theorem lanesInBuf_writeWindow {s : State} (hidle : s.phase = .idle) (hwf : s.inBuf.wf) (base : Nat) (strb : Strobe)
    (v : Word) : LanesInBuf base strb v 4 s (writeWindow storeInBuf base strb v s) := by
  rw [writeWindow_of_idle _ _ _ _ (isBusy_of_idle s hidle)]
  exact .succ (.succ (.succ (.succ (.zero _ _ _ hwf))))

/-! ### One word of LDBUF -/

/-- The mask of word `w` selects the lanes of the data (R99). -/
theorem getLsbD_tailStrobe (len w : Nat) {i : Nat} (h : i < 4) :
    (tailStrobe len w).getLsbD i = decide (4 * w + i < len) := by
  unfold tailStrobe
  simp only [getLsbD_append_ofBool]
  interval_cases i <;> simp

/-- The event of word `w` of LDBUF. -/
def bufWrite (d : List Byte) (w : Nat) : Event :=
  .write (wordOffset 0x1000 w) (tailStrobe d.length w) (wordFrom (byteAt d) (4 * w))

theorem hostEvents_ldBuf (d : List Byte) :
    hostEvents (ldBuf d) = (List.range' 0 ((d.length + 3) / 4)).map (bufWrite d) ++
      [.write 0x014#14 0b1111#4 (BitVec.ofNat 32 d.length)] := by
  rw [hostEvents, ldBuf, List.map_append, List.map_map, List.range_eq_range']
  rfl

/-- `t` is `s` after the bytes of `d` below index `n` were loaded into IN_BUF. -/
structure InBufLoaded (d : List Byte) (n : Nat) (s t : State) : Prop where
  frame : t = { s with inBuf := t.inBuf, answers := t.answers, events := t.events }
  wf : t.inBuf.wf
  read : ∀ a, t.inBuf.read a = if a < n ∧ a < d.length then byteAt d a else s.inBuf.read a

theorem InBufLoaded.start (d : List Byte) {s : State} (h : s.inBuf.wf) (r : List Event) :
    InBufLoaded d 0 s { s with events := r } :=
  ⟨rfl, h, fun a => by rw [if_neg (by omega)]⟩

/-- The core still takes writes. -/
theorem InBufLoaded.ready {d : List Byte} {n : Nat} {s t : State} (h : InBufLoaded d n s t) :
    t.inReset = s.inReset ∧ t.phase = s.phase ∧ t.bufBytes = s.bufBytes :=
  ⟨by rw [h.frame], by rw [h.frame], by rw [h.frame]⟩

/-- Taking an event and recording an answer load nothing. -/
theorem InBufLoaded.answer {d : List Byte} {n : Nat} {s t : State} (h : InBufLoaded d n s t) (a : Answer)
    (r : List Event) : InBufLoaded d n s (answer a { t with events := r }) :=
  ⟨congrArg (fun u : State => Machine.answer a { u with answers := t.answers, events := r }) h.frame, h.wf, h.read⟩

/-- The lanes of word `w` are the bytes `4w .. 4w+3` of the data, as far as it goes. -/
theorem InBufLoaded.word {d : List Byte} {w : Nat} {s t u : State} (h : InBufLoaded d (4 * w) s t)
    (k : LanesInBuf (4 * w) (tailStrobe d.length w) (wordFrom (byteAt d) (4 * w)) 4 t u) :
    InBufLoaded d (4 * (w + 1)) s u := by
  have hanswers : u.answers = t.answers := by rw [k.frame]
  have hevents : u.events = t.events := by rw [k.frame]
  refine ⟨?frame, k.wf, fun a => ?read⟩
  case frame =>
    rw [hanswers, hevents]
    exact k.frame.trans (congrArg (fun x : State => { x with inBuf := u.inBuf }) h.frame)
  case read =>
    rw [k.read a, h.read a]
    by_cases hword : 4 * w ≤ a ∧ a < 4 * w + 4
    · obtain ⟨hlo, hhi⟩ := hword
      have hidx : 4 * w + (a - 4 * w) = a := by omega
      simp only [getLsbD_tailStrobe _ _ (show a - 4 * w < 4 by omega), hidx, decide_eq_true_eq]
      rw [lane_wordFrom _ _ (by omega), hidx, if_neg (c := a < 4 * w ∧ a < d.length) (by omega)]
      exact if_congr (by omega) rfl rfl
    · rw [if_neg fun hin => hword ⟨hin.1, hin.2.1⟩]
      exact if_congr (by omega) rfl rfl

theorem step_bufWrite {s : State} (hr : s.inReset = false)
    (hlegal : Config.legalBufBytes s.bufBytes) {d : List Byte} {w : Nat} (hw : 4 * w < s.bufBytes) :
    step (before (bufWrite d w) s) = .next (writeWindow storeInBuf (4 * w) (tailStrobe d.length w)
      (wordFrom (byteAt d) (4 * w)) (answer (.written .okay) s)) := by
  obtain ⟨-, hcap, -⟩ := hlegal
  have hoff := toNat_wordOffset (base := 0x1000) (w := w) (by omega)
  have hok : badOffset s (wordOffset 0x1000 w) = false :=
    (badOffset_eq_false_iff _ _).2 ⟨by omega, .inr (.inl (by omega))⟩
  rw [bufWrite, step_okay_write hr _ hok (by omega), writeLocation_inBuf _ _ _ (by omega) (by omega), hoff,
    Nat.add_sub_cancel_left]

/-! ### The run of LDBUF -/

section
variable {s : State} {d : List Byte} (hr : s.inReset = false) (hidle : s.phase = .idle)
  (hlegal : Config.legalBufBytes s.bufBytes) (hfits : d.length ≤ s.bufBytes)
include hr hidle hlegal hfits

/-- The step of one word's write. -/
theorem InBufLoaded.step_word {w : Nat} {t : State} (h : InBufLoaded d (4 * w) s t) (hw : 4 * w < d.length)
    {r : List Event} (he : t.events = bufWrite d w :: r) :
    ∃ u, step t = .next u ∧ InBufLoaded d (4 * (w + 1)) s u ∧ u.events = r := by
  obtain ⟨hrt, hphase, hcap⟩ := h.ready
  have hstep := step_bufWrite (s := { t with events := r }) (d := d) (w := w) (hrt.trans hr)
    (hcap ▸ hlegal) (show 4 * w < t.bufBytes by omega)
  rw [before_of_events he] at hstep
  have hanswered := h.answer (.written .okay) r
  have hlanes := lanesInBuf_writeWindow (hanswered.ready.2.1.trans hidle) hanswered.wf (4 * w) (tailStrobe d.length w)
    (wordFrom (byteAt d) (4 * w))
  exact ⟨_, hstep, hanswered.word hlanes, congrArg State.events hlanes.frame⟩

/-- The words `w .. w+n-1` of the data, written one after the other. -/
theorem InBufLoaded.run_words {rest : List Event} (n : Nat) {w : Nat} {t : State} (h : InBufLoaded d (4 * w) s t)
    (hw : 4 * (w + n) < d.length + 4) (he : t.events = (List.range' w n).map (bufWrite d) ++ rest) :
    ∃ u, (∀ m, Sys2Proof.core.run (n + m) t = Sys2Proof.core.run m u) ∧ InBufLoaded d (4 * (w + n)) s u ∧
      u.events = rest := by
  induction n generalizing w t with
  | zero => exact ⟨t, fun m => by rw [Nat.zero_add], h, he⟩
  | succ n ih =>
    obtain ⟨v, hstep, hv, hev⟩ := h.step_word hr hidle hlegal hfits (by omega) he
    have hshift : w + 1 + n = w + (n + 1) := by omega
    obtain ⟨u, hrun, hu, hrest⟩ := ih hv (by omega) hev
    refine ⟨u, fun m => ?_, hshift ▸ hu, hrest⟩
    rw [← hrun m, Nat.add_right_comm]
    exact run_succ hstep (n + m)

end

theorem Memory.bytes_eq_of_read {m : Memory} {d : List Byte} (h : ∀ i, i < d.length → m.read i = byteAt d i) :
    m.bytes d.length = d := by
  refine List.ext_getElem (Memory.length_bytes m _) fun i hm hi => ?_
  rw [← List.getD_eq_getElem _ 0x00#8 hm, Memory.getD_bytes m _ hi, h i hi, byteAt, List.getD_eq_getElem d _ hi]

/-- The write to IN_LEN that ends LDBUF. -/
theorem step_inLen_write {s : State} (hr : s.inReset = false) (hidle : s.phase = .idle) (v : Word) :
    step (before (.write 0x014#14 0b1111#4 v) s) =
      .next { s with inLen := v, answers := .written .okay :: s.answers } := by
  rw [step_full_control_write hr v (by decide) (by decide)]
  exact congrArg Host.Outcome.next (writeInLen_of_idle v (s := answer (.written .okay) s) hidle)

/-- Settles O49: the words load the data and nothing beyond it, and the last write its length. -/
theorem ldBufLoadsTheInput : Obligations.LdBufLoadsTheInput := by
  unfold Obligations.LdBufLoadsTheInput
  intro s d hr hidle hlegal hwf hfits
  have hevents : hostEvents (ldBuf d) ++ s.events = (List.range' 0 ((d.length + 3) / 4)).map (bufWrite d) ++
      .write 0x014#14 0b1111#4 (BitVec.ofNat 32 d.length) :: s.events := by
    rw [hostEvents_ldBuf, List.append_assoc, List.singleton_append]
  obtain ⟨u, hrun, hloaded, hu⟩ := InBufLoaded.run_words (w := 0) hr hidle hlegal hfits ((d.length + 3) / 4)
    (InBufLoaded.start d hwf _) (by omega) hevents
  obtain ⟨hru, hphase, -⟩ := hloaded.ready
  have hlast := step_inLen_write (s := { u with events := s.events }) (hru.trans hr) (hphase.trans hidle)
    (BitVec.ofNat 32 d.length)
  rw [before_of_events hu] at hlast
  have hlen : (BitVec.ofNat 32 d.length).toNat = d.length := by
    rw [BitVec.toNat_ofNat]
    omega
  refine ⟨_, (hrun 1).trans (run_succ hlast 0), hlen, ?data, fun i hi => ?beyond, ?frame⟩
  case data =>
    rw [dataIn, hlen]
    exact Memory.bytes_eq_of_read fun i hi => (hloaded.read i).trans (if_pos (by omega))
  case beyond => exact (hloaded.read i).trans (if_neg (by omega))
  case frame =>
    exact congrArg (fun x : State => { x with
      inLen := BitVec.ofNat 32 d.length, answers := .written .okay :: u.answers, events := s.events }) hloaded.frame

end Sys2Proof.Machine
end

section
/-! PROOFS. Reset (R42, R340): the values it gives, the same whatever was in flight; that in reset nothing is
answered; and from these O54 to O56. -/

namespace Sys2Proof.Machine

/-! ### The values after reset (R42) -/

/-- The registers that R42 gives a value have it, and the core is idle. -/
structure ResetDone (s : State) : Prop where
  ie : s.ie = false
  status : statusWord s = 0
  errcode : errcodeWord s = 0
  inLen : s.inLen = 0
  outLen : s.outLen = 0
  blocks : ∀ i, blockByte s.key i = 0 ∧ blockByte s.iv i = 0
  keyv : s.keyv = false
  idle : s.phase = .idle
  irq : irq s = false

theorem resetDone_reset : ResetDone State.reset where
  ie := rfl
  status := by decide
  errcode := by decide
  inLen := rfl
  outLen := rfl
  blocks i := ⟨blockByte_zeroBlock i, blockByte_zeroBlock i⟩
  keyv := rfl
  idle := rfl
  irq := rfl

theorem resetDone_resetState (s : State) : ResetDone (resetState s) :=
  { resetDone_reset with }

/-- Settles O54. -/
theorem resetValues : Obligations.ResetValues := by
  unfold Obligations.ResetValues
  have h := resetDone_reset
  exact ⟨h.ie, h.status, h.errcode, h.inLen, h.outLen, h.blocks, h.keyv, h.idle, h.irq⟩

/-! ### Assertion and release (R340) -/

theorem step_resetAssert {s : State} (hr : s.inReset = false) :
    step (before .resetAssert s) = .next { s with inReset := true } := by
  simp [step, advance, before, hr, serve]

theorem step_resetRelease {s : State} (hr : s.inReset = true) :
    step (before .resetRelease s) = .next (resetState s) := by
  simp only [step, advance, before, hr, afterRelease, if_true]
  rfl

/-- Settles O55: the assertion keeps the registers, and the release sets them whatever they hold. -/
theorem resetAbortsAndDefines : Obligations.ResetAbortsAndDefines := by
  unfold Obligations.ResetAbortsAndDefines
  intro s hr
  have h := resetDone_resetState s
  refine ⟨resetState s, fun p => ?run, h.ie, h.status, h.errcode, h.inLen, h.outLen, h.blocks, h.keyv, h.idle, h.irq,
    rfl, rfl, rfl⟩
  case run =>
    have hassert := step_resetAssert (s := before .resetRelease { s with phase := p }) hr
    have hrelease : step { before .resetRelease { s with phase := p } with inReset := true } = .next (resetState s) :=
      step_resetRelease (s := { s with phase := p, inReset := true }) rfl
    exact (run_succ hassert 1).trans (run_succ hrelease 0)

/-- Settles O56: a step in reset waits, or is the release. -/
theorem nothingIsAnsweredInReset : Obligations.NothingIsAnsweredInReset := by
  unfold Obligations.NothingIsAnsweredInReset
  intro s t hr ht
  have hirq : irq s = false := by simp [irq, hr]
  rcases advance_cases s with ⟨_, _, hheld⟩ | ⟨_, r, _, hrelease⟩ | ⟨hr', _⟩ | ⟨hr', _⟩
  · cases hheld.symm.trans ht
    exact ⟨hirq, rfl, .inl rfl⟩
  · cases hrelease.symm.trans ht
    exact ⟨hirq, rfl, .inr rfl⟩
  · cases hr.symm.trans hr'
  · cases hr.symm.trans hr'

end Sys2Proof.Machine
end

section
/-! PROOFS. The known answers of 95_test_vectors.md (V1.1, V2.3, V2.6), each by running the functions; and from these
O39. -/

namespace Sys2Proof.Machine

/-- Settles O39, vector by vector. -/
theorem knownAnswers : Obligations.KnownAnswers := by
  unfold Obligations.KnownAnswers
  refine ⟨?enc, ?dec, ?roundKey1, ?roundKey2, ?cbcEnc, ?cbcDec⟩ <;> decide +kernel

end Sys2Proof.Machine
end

* **TASK GOAL**
Extract every line of the records above that contains the word "refine".

* **RESPONSE BOX**
  refine ⟨?frame, k.wf, fun a => ?read⟩
    refine ⟨u, fun m => ?_, hshift ▸ hu, hrest⟩
  refine List.ext_getElem (Memory.length_bytes m _) fun i hm hi => ?_
  refine ⟨_, (hrun 1).trans (run_succ hlast 0), hlen, ?data, fun i hi => ?beyond, ?frame⟩
  refine ⟨resetState s, fun p => ?run, h.ie, h.status, h.errcode, h.inLen, h.outLen, h.blocks, h.keyv, h.idle, h.irq,
  refine ⟨?enc, ?dec, ?roundKey1, ?roundKey2, ?cbcEnc, ?cbcDec⟩ <;> decide +kernel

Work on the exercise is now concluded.